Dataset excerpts
· · · · ·
-- ==== Sys2Proof/Syntax.lean ====
section
/-! DEFINITION. Instructions as decoded (spec 10_state.md R31, 30_encoding.md R55 to R65) and the error kinds
(10_state.md R25, 60_exceptions.md R107 to R113). -/

namespace Sys2Proof

/-- A parameter mode (R60): digit 0 is Position, digit 1 is Immediate. -/
inductive Mode where
  | position
  | immediate
deriving DecidableEq, Repr

/-- An operand: its mode slot's mode and its raw operand word, not yet dereferenced (R57, R63, R85). -/
structure Operand where
  mode : Mode
  raw : Int
deriving DecidableEq, Repr

/-- The assembly operand `[n]`: Position mode, raw operand `n` (R74). -/
def pos (n : Int) : Operand := ⟨.position, n⟩

/-- The assembly operand `#n`: Immediate mode, raw operand `n` (R74). -/
def imm (n : Int) : Operand := ⟨.immediate, n⟩

/-- The opcodes, under the mnemonics of R64. -/
inductive Opcode where
  | add | mul | input | out | jt | jf | lt | eq | hlt
deriving DecidableEq, Repr

/-- The decoded instruction: one constructor per row of the opcode table (R64). Every header carries three mode
slots (R57): a used slot's mode stands in its operand, an unused slot's mode (`x2`, `x3`, ...) is carried and has
no effect (R66). -/
inductive Instr where
  /-- Full: opcode 1 (R95). -/
  | add (a b d : Operand)
  /-- Full: opcode 2 (R96). -/
  | mul (a b d : Operand)
  /-- Simple: opcode 3, the table's `in` (R97). -/
  | input (d : Operand) (x2 x3 : Mode)
  /-- Simple: opcode 4 (R98). -/
  | out (a : Operand) (x2 x3 : Mode)
  /-- Complex: opcode 5 (R101). -/
  | jt (c t : Operand) (x3 : Mode)
  /-- Complex: opcode 6 (R102). -/
  | jf (c t : Operand) (x3 : Mode)
  /-- Full: opcode 7 (R104). -/
  | lt (a b d : Operand)
  /-- Full: opcode 8 (R105). -/
  | eq (a b d : Operand)
  /-- Arity-0: opcode 99 (R106). -/
  | hlt (x1 x2 x3 : Mode)
deriving DecidableEq, Repr

/-- The error value `e` of `Failed(e)` (R25). -/
inductive Error where
  /-- R107: the opcode field, or `h rem 100` of a negative header. -/
  | unknownOpcode (v : Int)
  /-- R108: decoding would read past the end of memory. -/
  | unexpectedEndOfInput
  /-- R109: the offending mode digit. -/
  | unrecognisedParameterMode (d : Nat)
  /-- R110: the address, a raw operand word. -/
  | outOfBounds (a : Int)
  /-- R111: `in` without an input word. -/
  | missingInput
  /-- R112: the destination slot whose mode digit is 1, under `reject`. -/
  | immediateDestination (j : Nat)
  /-- R113: under OVERFLOW_POLICY = fault. -/
  | arithmeticOverflow
deriving DecidableEq, Repr

/-- The instruction's opcode. -/
def Instr.opcode : Instr → Opcode
  | .add _ _ _ => .add
  | .mul _ _ _ => .mul
  | .input _ _ _ => .input
  | .out _ _ _ => .out
  | .jt _ _ _ => .jt
  | .jf _ _ _ => .jf
  | .lt _ _ _ => .lt
  | .eq _ _ _ => .eq
  | .hlt _ _ _ => .hlt

/-- The modes of slots 1, 2 and 3 (R57). -/
def Instr.modes : Instr → Mode × Mode × Mode
  | .add a b d => (a.mode, b.mode, d.mode)
  | .mul a b d => (a.mode, b.mode, d.mode)
  | .input d x2 x3 => (d.mode, x2, x3)
  | .out a x2 x3 => (a.mode, x2, x3)
  | .jt c t x3 => (c.mode, t.mode, x3)
  | .jf c t x3 => (c.mode, t.mode, x3)
  | .lt a b d => (a.mode, b.mode, d.mode)
  | .eq a b d => (a.mode, b.mode, d.mode)
  | .hlt x1 x2 x3 => (x1, x2, x3)

/-- The raw operand words `p1 .. pk` in order (R55). -/
def Instr.rawOperands : Instr → List Word
  | .add a b d => [a.raw, b.raw, d.raw]
  | .mul a b d => [a.raw, b.raw, d.raw]
  | .input d _ _ => [d.raw]
  | .out a _ _ => [a.raw]
  | .jt c t _ => [c.raw, t.raw]
  | .jf c t _ => [c.raw, t.raw]
  | .lt a b d => [a.raw, b.raw, d.raw]
  | .eq a b d => [a.raw, b.raw, d.raw]
  | .hlt _ _ _ => []

/-- The destination slot's number and operand, for the instructions that have one (R61, `DestSlot` of R76). -/
def Instr.destination : Instr → Option (Nat × Operand)
  | .add _ _ d => some (3, d)
  | .mul _ _ d => some (3, d)
  | .input d _ _ => some (1, d)
  | .out _ _ _ => none
  | .jt _ _ _ => none
  | .jf _ _ _ => none
  | .lt _ _ d => some (3, d)
  | .eq _ _ d => some (3, d)
  | .hlt _ _ _ => none

end Sys2Proof
end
· · · · ·
Output only the lines from the top of the entries through the one holding "opcode 3, the", copied exactly.

Result for this task »
-- ==== Sys2Proof/Syntax.lean ====
section
/-! DEFINITION. Instructions as decoded (spec 10_state.md R31, 30_encoding.md R55 to R65) and the error kinds
(10_state.md R25, 60_exceptions.md R107 to R113). -/

namespace Sys2Proof

/-- A parameter mode (R60): digit 0 is Position, digit 1 is Immediate. -/
inductive Mode where
  | position
  | immediate
deriving DecidableEq, Repr

/-- An operand: its mode slot's mode and its raw operand word, not yet dereferenced (R57, R63, R85). -/
structure Operand where
  mode : Mode
  raw : Int
deriving DecidableEq, Repr

/-- The assembly operand `[n]`: Position mode, raw operand `n` (R74). -/
def pos (n : Int) : Operand := ⟨.position, n⟩

/-- The assembly operand `#n`: Immediate mode, raw operand `n` (R74). -/
def imm (n : Int) : Operand := ⟨.immediate, n⟩

/-- The opcodes, under the mnemonics of R64. -/
inductive Opcode where
  | add | mul | input | out | jt | jf | lt | eq | hlt
deriving DecidableEq, Repr

/-- The decoded instruction: one constructor per row of the opcode table (R64). Every header carries three mode
slots (R57): a used slot's mode stands in its operand, an unused slot's mode (`x2`, `x3`, ...) is carried and has
no effect (R66). -/
inductive Instr where
  /-- Full: opcode 1 (R95). -/
  | add (a b d : Operand)
  /-- Full: opcode 2 (R96). -/
  | mul (a b d : Operand)
  /-- Simple: opcode 3, the table's `in` (R97). -/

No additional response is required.